Lead: A research team published in Science Advances (2025) that they fashioned working 3D-printing nozzles from mosquito proboscises, removed from euthanized insects under a microscope and bonded into plastic tips with UV-curable resin. Tests in the lab produced prints with line resolution between 18 and 22 microns and included 600-micron honeycomb lattices, a microscale maple leaf and cell-growth scaffolds. The organic nozzles matched or exceeded the precision of the smallest commercial metal dispensing tips but could not yet match glass tips in submicron resolution or in resistance to high internal pressure. The researchers estimate a raw material cost near $0.80 per nozzle and propose coating or hybrid approaches to raise strength and broaden ink compatibility.
Key Takeaways
- The necroprinter reached a resolution of 18–22 microns, about two times finer than printers using the smallest commercially available metal dispensing tips (implying metal tips are roughly 36–44 microns under comparable conditions).
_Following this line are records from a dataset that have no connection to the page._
/-- Splits a range at multiples of m: (start, length); fuel bounds the pieces. -/
def splitAt (m : Nat) : Nat → Nat → Nat → List (Nat × Nat)
  | 0, _, _ => []
  | f + 1, a, n =>
    if n = 0 then []
    else
      let k := min n (m - a % m)
      (a, k) :: splitAt m f (a + k) (n - k)

def granules (a n : Nat) : List (Nat × Nat) := splitAt 4096 (n / 4096 + 2) a n
def sectors (a n : Nat) : List (Nat × Nat) := splitAt 64 (n / 64 + 2) a n

/-! ## Stores (R176, R207, R214, R221) -/

/-- A granule of a KIND 2 frame of some job: a store makes it dirty (R214, R215). -/
def barnFrame (s : State) (ga : Nat) : Bool :=
  (upto 4).any (fun i => decide ((jobAt s i).st ≠ 0) && (jobAt s i).xlate.any (fun p =>
    decide (xKind p.2 = 2 ∧ xFrame p.2 = ga / 2097152 * 2097152)))

def setBale (s : State) (b : Bale) : State :=
  { s with bales := s.bales.map (fun c => if c.ga = b.ga then b else c) }

/-- A store has been performed in a granule: it is dirty, and its clean bale becomes DIRTY. -/
def markDirty (s : State) (ga : Nat) : State :=
  if barnFrame s ga then
    let s := { s with dirty := kvSet false s.dirty (ga / 4096) true }
    match baleAt s ga with
    | some b => if b.st = .clean then setBale s { b with st := .dirty } else s
    | none => s
  else s

/-- Performs a store within one sector; true where the sector is uncorrectable and a partial write fails. -/
def performSector (s : State) (a : Nat) (b : List Byte) : State × Bool :=
  let whole := decide (a % 64 = 0 ∧ b.length = 64)
  let s := if whole then heal s (a / 64) else bump s 0xA400 12 1
  if !whole && s.reli.bad.elem (a / 64) then (listBad s (a / 64), true)
  else (markDirty { s with granary := writeBytes s.granary a b } a, false)

/-- The table of a latched Windrow: header and entries (R171). -/
def tableSpan (s : State) (ta : Nat) : Nat × Nat := (ta, 64 + 8 * granLe s ta 2)

/-- A store to a byte of a latched table, or of a granule still arriving, is held (R176, Table 07-12). -/
def latched (s : State) (a n : Nat) : Bool := s.latches.any (fun p => overlap (tableSpan s p.1) (a, n))

def holdStore (s : State) (src : Nat) (ctx : Option CtxId) (a : Nat) (b : List Byte) : State :=
  let h := s.held ++ [{ source := src, ga := a, bytes := b, ctx := ctx,
                        reserved := reservedFree s (stackOf a) (slotSource src) }]
  { s with held := h, heldMax := max s.heldMax h.length }

/-- Whether a store must be held: for a latched table, or for a granule still arriving. -/
def mustHold (s : State) (a n : Nat) : Bool := latched s a n || arriving s a

/-- An access waits for a held store of its own source to the same sector (R23, R178). -/
def heldFrom (s : State) (src a n : Nat) : Bool :=
  s.held.any (fun h => decide (h.source = src) && overlap (h.ga / 64 * 64, 64) (a, n))

/-! ## The controllers (R23, R194, R207, R414): which requests of a channel may be served next -/

def reqBank (r : SectorReq) : Nat := bankKey (64 * r.sector)

def isAwnReq (r : SectorReq) : Bool := decide (r.source = .headlandA true)

/-- An admitted request of the same source to the same sector. -/
def ownAhead (s : State) (k : Nat) (src : SectorSource) (sec below : Nat) : Bool :=
  (stackAt s k).admitted.any (fun b => decide (b.id < below ∧ b.req.sector = sec) && sameSource k b.req.source src)

/-- What an admitted request waits for itself: an earlier one of its source to the sector, its source's held store, or room
among the stores held (R23, R178). -/
def reqBlocked (s : State) (k : Nat) (a : Admitted) : Bool :=
  let r := a.req
  let src := reqSource r.source
  let n := (r.data.take (64 - r.first)).length
  ownAhead s k r.source r.sector a.id
    || (if r.write then
          (mustHold s (64 * r.sector + r.first) n || heldFrom s src (64 * r.sector) 64) && decide (1024 ≤ s.held.length)
        else heldFrom s src (64 * r.sector) 64)

/-- Of the requests that a channel may serve, those that may be next: the oldest alone once it has waited 256 clocks; otherwise
the direction changes after 32 sectors, row hits go before row misses, and an Awn request goes before a Tiller's of its class:
DESIGN CHOICE (log entry 82), one of its direction among those of the same row-hit rank. -/
def serveNext (s : State) (k chan : Nat) (l : List Admitted) : List Admitted :=
  let x := stackAt s k
  match l.filter (fun a => decide (a.since + 256 ≤ granaryNow s k)) with
  | a :: _ => [a]
  | [] =>
    let run := kvGet (0, false) x.runs chan
    let l := if 32 ≤ run.1 && l.any (fun a => a.req.write != run.2) then l.filter (fun a => a.req.write != run.2) else l
    let hit := fun (a : Admitted) => decide (kvGet 0 x.openRow (reqBank a.req) = field (64 * a.req.sector) 22 14 + 1)
    let l := if l.any hit then l.filter hit else l
    l.filter (fun a => match a.req.source with
      | .tiller _ => !l.any (fun b => isAwnReq b.req && decide (b.req.write = a.req.write))
      | .field _ => !l.any (fun b => isAwnReq b.req && decide (b.req.write = a.req.write))
      | _ => true)

/-- Admitted requests of a channel that wait for nothing but their turn. -/
def unblocked (s : State) (k chan : Nat) : List Admitted :=
  (stackAt s k).admitted.filter (fun a =>
    decide (reqBank a.req / 32 = chan) && !rowCopying s a.req.sector && !reqBlocked s k a)

/-- The requests that a controller may serve next on a channel. -/
def servable (s : State) (k chan : Nat) : List Admitted := serveNext s k chan (unblocked s k chan)

/-- A channel has transferred one more sector. -/
def runOn (x : Stack) (chan : Nat) (write : Bool) : Stack :=
  let run := kvGet (0, false) x.runs chan
  { x with runs := kvSet (0, false) x.runs chan (if run.2 = write then run.1 + 1 else 1, write) }

/-! ## Sector requests of units: admitted and performed in one act (R208 to R211) -/

/-- A sector request of a unit can be admitted and performed now: it is next on its channel among the admitted ones. -/
def canEnter (s : State) (src sec : Nat) (write : Bool) : Bool :=
  let k := stackOf (64 * sec)
  let x := stackAt s k
  let c := slotSource src
  let now := granaryNow s k
  let since := ((s.slotWaits.find? (fun w => decide (w.source = src ∧ w.sector = sec))).map (·.since)).getD now
  let a : Admitted :=
    { id := x.nextId, req := { source := c, sector := sec, write := write, first := 0, data := [] }, reserved := true, since := now }
  !rowCopying s sec && !behindOwn k x.retry c sec && !ownAhead s k c sec x.nextId && admits s c sec since
    && (serveNext s k (reqBank a.req / 32) (unblocked s k (reqBank a.req / 32) ++ [a])).any (fun b => decide (b.id = x.nextId))

/-- A unit's sector request waits for admission in its source's retry buffer, which holds 64 for a stack; others wait at their
source (R209). -/
def waitEnter (s : State) (src sec : Nat) (write : Bool) : State :=
  if canEnter s src sec write then s
  else
    let k := stackOf (64 * sec)
    let mine := fun (w : SlotWait) => decide (w.source = src ∧ w.sector = sec)
    let note := fun (bank slot : Bool) => noteWait s bank slot (bankFull s sec) (slotFree s k (slotSource src))
    match s.slotWaits.find? mine with
    | some w =>
      let n := note w.bank w.slot
      { n.1 with slotWaits := n.1.slotWaits.map (fun v => if mine v then { v with bank := n.2.1, slot := n.2.2 } else v) }
    | none =>
      if 64 ≤ (s.slotWaits.filter (fun w => decide (w.source = src ∧ stackOf (64 * w.sector) = k))).length then s
      else
        let n := note false false
        { n.1 with slotWaits := n.1.slotWaits ++
          [{ source := src, sector := sec, bank := n.2.1, slot := n.2.2, since := granaryNow s k }] }

/-- A unit's sector request is admitted and performed: it opens its row. -/
def enter (s : State) (src sec : Nat) (write : Bool) : State :=
  let k := stackOf (64 * sec)
  let x := stackAt s k
  let bk := bankKey (64 * sec)
  let s := setStack s k (runOn { x with openRow := kvSet 0 x.openRow bk (field (64 * sec) 22 14 + 1) } (bk / 32) write)
  bump { s with slotWaits := s.slotWaits.filter (fun w => !decide (w.source = src ∧ w.sector = sec)) } 0xA400 1 1

/-- A unit has read a range: its sectors were admitted. -/
def entered (s : State) (src a n : Nat) : State :=
  foldUpto ((a + n + 63) / 64 - a / 64) s (fun s i => enter s src (a / 64 + i) false)

/-- Reads or writes of ranges by a unit whose sectors are all admitted now; those that are not wait (R209). -/
def sectorGate (s : State) (src : Nat) (l : List (Nat × Nat)) (write : Bool) : State × Bool :=
  let secs := l.flatMap (fun p => (sectors p.1 p.2).map (fun q => q.1 / 64))
  if secs.all (fun x => canEnter s src x write) then (s, true) else (secs.foldl (fun s x => waitEnter s src x write) s, false)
- Initial prints included 600-micron honeycomb structures, a microscale maple leaf and scaffolds intended for cell seeding, demonstrating geometric fidelity at the tested scale.
- Mosquito-based nozzles struggled with high-viscosity, paste-like inks because the proboscis exhibits limited resistance to internal pressure, per lead researcher Cao.
- Glass dispensing tips still outperform the organic nozzles on two fronts: submicron line printing (below 1 micron) and substantially higher pressure tolerance.
- Cost projections from the team place an organic mosquito-proboscis nozzle at about $0.80 each; researchers say glass and metal alternatives cost 32–100 times more, implying a comparative range of roughly $25.6–$80 per tip.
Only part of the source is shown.